** Opening Exercise input block **
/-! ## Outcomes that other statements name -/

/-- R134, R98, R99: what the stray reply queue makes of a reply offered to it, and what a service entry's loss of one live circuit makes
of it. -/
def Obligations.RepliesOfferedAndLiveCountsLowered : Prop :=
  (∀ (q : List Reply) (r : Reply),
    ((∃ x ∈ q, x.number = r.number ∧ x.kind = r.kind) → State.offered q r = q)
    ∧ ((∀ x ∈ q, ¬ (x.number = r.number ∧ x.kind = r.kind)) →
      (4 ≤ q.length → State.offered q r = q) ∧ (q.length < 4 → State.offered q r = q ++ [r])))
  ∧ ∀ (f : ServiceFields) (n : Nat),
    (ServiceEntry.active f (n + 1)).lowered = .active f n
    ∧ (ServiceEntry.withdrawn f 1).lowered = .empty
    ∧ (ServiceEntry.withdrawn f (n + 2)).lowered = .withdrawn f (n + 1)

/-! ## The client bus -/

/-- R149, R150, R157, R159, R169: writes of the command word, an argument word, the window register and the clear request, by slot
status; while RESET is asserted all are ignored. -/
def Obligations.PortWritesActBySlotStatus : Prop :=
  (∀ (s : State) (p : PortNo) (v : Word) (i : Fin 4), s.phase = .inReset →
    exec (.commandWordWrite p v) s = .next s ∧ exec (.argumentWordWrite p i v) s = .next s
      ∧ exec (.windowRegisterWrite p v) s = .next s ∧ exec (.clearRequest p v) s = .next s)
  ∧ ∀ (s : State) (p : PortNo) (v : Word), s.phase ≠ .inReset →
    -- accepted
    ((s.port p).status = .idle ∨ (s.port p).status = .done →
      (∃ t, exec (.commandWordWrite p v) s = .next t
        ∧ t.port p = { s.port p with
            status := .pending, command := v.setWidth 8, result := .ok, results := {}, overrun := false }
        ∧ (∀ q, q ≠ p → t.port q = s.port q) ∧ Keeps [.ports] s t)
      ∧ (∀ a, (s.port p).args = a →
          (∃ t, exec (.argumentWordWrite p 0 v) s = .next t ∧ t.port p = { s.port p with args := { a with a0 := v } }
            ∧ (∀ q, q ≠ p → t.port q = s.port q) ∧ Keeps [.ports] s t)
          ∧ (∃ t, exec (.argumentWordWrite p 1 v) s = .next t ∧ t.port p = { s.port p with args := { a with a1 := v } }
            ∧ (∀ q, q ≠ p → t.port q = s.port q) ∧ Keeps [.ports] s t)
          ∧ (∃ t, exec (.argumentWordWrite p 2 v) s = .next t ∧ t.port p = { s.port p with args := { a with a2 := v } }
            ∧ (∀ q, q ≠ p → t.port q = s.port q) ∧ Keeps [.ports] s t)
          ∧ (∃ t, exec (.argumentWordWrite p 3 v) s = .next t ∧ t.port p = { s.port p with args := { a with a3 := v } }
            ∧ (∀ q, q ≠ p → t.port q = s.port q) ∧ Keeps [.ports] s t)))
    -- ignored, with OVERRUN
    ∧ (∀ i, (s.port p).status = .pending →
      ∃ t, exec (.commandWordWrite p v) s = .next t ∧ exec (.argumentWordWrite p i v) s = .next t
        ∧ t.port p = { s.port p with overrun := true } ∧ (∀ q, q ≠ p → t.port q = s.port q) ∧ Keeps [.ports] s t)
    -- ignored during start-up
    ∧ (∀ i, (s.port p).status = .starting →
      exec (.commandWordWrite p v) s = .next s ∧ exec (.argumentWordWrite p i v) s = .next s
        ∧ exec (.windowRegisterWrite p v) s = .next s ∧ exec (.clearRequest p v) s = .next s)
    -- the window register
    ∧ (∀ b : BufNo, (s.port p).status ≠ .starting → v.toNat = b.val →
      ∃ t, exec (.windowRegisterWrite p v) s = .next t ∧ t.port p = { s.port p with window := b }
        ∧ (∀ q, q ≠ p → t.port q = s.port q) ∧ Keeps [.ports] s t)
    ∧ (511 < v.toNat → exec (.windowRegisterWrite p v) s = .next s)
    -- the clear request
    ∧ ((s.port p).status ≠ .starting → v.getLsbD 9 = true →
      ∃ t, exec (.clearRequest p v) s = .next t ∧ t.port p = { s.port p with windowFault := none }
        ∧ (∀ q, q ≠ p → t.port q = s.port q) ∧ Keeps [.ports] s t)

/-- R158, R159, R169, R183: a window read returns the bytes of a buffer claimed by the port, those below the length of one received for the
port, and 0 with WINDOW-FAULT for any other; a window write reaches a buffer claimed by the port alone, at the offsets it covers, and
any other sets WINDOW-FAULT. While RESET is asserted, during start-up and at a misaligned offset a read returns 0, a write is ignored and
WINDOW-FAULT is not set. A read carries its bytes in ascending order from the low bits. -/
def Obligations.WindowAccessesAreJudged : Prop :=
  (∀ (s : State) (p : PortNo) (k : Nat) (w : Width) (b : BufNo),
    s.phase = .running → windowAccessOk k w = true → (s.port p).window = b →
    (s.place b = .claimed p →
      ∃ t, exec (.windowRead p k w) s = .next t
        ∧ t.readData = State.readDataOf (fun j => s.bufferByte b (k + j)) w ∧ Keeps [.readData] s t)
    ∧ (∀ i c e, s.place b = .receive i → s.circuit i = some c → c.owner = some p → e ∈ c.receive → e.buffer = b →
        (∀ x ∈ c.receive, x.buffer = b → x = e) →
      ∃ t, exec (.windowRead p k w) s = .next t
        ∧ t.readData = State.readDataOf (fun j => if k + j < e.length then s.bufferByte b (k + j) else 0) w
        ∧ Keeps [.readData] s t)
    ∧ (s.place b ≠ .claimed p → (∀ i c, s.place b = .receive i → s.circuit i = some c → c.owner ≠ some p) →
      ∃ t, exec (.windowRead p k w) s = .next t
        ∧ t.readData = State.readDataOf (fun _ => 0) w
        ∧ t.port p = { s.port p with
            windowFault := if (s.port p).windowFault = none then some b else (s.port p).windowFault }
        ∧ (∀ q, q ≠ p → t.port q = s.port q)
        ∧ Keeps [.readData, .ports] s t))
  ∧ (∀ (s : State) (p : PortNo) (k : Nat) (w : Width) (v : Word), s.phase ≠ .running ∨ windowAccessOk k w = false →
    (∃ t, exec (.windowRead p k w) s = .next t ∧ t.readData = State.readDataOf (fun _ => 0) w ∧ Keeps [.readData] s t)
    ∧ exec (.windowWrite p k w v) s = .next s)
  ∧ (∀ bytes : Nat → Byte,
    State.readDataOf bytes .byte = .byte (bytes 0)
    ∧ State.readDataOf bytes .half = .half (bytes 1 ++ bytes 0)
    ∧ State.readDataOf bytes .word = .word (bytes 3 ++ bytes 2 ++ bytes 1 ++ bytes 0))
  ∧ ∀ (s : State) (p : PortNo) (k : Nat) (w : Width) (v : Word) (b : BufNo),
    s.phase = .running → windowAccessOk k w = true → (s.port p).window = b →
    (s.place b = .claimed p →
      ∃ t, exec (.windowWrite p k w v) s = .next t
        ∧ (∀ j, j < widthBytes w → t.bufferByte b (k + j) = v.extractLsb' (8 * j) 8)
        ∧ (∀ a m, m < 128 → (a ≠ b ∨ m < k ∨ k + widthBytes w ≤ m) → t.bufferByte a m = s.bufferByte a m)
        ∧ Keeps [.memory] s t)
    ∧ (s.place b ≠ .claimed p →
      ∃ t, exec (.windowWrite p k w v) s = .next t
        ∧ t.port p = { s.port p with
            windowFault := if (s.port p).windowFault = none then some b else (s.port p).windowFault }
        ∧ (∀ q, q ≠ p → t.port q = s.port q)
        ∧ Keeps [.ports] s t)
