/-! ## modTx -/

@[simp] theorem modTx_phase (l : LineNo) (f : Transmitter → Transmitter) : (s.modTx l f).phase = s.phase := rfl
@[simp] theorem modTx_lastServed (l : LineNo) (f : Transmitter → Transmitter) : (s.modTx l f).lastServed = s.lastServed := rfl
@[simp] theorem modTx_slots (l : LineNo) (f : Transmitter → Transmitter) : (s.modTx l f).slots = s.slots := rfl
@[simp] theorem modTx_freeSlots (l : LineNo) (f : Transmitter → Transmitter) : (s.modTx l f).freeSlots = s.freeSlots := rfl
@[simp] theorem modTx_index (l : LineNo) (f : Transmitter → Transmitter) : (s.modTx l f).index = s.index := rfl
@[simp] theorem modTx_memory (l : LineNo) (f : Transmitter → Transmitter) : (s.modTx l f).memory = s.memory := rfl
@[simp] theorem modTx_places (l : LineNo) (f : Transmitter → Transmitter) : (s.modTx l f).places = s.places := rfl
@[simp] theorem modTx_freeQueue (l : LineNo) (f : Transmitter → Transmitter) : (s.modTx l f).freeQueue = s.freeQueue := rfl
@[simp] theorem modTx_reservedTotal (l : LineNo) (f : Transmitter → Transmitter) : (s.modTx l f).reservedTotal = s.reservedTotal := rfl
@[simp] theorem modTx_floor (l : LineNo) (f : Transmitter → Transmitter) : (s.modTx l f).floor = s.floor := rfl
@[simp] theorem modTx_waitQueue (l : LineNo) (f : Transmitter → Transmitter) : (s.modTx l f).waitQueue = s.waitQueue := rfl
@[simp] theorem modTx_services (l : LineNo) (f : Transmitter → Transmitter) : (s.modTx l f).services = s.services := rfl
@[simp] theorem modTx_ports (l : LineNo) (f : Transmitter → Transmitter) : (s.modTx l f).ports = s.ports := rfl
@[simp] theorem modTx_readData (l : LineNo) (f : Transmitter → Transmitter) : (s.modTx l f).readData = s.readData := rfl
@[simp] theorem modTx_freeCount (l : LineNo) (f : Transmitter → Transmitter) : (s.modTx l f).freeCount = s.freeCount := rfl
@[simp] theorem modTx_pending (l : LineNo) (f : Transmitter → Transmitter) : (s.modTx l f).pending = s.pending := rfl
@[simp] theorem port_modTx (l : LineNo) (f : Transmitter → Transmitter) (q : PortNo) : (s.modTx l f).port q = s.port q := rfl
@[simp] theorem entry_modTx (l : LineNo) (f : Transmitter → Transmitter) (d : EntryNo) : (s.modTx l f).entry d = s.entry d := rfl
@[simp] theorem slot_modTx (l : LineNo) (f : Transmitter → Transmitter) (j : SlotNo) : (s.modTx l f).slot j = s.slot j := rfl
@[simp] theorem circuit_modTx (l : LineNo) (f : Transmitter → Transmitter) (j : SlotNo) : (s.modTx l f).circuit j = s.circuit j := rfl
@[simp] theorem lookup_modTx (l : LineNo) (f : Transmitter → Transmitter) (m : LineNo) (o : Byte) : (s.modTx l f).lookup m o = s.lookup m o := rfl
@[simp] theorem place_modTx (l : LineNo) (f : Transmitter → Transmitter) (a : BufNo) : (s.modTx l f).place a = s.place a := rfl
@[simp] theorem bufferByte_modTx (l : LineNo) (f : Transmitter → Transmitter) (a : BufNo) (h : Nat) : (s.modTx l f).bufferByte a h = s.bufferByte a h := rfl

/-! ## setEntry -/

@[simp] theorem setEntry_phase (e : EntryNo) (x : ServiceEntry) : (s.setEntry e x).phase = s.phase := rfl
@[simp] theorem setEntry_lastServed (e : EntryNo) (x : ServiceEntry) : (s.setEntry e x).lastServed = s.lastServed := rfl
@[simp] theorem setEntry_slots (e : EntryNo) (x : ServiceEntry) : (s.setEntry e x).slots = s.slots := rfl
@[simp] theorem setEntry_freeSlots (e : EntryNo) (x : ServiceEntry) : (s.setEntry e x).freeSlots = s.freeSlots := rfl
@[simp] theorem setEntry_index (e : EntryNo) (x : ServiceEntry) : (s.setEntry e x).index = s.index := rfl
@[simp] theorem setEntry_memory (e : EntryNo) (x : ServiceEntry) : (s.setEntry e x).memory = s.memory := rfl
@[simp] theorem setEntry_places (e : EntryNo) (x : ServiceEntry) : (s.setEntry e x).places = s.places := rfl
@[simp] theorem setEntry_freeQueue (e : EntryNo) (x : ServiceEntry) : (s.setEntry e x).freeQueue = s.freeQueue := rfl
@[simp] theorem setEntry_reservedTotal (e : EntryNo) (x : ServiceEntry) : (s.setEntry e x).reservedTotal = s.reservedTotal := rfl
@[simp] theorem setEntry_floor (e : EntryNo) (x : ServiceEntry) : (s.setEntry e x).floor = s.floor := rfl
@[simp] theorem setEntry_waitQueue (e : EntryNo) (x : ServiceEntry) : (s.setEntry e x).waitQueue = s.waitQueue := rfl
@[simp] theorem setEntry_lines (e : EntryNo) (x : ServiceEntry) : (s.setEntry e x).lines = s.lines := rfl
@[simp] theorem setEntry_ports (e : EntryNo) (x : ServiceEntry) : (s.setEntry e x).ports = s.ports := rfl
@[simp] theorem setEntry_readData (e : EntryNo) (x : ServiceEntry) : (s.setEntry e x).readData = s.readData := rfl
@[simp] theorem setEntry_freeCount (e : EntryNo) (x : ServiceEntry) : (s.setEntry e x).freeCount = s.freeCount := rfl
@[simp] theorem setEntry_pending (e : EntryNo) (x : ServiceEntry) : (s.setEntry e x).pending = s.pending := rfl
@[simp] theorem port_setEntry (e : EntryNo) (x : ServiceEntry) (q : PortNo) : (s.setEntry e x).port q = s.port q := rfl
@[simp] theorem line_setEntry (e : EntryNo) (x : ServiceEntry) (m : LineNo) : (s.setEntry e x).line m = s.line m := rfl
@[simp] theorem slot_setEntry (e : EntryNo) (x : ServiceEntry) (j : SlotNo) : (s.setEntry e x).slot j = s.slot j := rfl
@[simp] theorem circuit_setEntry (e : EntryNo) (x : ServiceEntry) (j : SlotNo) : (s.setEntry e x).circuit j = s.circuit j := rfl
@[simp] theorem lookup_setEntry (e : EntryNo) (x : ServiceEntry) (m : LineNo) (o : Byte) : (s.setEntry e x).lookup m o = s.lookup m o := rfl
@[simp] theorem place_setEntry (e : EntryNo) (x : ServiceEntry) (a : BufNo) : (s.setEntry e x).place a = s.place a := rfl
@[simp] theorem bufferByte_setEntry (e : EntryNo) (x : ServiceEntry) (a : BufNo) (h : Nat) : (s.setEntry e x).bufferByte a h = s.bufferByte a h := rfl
** Closing Exercise input block **
Scan the records for the string "freeQueue". Copy each line in which it appears.

@[simp] theorem modTx_freeQueue (l : LineNo) (f : Transmitter → Transmitter) : (s.modTx l f).freeQueue = s.freeQueue := rfl
@[simp] theorem setEntry_freeQueue (e : EntryNo) (x : ServiceEntry) : (s.setEntry e x).freeQueue = s.freeQueue := rfl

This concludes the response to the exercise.